THE TASK: Find the line with "formXkk 0x3#4 x kk" in the entries below. Repeat it, every following line, and the line with "0xF#4 x 0x55#8", exactly and with nothing added.

SUPPLIED ENTRIES:

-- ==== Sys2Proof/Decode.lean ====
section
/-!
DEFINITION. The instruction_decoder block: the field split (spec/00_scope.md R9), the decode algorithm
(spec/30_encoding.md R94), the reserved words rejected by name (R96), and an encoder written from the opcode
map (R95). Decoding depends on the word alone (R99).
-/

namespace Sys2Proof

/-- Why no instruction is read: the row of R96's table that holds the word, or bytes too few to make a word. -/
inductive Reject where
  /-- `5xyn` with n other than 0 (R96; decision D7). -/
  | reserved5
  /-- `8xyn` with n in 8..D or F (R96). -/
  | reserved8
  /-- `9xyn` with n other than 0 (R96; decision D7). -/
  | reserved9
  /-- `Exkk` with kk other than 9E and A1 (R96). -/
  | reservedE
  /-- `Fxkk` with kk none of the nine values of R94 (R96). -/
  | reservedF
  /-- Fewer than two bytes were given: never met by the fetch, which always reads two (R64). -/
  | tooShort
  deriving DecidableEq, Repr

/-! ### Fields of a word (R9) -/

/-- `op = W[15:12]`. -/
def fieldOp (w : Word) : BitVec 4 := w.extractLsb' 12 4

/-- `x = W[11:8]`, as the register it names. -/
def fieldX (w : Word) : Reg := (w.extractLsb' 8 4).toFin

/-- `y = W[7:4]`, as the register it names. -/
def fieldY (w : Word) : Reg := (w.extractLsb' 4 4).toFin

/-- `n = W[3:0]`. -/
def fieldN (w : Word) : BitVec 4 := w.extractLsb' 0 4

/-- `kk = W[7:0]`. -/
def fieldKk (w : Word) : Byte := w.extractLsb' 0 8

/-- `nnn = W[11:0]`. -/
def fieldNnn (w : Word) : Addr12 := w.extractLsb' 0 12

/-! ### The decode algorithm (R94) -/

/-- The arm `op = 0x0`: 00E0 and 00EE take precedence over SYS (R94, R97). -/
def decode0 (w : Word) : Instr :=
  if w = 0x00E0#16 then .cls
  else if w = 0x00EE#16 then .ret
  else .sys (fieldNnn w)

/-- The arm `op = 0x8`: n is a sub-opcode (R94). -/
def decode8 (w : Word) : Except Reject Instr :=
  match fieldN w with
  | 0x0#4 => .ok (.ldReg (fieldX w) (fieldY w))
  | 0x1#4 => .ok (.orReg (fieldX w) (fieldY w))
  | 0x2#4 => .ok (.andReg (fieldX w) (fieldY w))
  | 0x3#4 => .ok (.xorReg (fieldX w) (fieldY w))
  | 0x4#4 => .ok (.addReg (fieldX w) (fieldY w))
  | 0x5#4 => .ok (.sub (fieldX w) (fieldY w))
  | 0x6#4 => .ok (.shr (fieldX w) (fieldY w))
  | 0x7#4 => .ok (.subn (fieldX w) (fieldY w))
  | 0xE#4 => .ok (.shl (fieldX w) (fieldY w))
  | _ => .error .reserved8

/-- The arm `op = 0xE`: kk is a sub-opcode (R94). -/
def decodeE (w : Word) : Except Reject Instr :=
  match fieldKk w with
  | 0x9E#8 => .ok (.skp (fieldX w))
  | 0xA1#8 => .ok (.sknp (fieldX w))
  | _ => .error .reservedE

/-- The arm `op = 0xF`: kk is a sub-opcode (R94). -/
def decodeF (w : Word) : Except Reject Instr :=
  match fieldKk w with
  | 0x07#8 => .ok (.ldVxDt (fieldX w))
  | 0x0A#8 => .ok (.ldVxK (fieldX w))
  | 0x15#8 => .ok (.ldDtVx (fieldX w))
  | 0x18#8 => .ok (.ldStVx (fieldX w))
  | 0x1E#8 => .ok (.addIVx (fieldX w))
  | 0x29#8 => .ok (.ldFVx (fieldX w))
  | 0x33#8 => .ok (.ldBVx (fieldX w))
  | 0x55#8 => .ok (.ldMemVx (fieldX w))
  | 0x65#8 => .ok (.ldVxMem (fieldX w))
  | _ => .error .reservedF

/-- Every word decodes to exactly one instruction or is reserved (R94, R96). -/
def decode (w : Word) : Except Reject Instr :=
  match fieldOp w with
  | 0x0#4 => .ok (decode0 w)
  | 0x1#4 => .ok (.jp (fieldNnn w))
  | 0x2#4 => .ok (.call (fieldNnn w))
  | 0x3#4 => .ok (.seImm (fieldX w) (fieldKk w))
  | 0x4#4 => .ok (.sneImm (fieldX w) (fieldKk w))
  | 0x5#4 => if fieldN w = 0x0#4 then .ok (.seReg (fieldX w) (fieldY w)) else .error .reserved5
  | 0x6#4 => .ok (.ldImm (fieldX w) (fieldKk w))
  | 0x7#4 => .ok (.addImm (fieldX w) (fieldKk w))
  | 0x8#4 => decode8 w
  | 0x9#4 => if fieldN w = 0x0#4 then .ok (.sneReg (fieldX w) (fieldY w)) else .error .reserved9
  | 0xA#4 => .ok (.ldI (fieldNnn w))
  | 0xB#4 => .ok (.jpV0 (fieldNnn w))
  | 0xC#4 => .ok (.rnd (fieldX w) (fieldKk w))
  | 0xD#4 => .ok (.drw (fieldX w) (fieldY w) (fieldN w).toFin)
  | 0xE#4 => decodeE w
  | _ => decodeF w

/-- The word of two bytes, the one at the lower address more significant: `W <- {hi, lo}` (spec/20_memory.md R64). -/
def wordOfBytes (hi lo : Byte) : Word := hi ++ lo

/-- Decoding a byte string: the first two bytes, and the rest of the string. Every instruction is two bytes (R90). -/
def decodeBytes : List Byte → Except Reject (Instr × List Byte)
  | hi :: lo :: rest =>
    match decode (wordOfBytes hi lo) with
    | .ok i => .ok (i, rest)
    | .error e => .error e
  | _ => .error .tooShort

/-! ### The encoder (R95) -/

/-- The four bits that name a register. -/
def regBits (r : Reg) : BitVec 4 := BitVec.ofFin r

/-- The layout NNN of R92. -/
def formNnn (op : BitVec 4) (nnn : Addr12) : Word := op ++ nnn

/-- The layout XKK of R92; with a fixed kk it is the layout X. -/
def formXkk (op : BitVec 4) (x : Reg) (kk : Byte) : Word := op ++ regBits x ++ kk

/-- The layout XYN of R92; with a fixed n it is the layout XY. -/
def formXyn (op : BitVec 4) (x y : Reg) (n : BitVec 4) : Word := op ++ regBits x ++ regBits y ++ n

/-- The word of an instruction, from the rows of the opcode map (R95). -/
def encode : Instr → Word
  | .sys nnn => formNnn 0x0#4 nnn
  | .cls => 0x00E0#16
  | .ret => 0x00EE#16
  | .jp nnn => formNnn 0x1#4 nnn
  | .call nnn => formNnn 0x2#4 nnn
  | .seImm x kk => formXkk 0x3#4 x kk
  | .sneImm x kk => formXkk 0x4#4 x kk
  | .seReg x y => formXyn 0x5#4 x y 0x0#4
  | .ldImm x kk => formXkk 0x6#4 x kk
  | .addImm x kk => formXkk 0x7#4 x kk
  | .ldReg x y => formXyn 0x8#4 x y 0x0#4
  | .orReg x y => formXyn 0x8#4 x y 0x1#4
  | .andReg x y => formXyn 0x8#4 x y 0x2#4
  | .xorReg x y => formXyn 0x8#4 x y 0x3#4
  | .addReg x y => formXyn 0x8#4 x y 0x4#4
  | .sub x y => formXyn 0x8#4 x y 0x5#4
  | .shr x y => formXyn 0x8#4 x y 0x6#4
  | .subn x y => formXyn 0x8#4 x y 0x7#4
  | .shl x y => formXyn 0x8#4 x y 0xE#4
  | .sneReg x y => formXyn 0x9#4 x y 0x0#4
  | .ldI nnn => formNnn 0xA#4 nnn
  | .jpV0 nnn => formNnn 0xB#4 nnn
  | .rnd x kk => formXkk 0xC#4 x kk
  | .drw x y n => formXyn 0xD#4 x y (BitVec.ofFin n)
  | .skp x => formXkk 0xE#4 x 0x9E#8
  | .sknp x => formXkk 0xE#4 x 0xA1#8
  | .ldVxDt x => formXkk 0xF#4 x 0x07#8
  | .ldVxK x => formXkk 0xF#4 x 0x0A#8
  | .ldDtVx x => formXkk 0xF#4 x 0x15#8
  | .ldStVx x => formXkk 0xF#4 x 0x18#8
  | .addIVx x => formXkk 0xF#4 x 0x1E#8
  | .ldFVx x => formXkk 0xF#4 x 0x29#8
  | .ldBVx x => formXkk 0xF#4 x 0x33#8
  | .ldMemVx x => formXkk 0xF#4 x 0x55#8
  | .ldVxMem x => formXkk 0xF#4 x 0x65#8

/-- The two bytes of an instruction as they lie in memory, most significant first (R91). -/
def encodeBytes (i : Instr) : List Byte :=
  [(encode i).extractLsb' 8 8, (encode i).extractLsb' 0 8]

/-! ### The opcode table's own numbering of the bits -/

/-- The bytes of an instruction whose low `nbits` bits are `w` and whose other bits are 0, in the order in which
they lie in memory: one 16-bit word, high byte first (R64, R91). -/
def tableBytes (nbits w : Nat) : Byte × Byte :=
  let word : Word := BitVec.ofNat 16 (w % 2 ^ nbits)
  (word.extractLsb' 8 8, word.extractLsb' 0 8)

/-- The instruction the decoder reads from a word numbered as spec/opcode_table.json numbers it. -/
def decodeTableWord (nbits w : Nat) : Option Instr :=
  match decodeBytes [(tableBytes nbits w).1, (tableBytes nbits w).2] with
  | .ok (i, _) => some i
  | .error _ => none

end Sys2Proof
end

RESPONSE AREA:
  | .seImm x kk => formXkk 0x3#4 x kk
  | .sneImm x kk => formXkk 0x4#4 x kk
  | .seReg x y => formXyn 0x5#4 x y 0x0#4
  | .ldImm x kk => formXkk 0x6#4 x kk
  | .addImm x kk => formXkk 0x7#4 x kk
  | .ldReg x y => formXyn 0x8#4 x y 0x0#4
  | .orReg x y => formXyn 0x8#4 x y 0x1#4
  | .andReg x y => formXyn 0x8#4 x y 0x2#4
  | .xorReg x y => formXyn 0x8#4 x y 0x3#4
  | .addReg x y => formXyn 0x8#4 x y 0x4#4
  | .sub x y => formXyn 0x8#4 x y 0x5#4
  | .shr x y => formXyn 0x8#4 x y 0x6#4
  | .subn x y => formXyn 0x8#4 x y 0x7#4
  | .shl x y => formXyn 0x8#4 x y 0xE#4
  | .sneReg x y => formXyn 0x9#4 x y 0x0#4
  | .ldI nnn => formNnn 0xA#4 nnn
  | .jpV0 nnn => formNnn 0xB#4 nnn
  | .rnd x kk => formXkk 0xC#4 x kk
  | .drw x y n => formXyn 0xD#4 x y (BitVec.ofFin n)
  | .skp x => formXkk 0xE#4 x 0x9E#8
  | .sknp x => formXkk 0xE#4 x 0xA1#8
  | .ldVxDt x => formXkk 0xF#4 x 0x07#8
  | .ldVxK x => formXkk 0xF#4 x 0x0A#8
  | .ldDtVx x => formXkk 0xF#4 x 0x15#8
  | .ldStVx x => formXkk 0xF#4 x 0x18#8
  | .addIVx x => formXkk 0xF#4 x 0x1E#8
  | .ldFVx x => formXkk 0xF#4 x 0x29#8
  | .ldBVx x => formXkk 0xF#4 x 0x33#8
  | .ldMemVx x => formXkk 0xF#4 x 0x55#8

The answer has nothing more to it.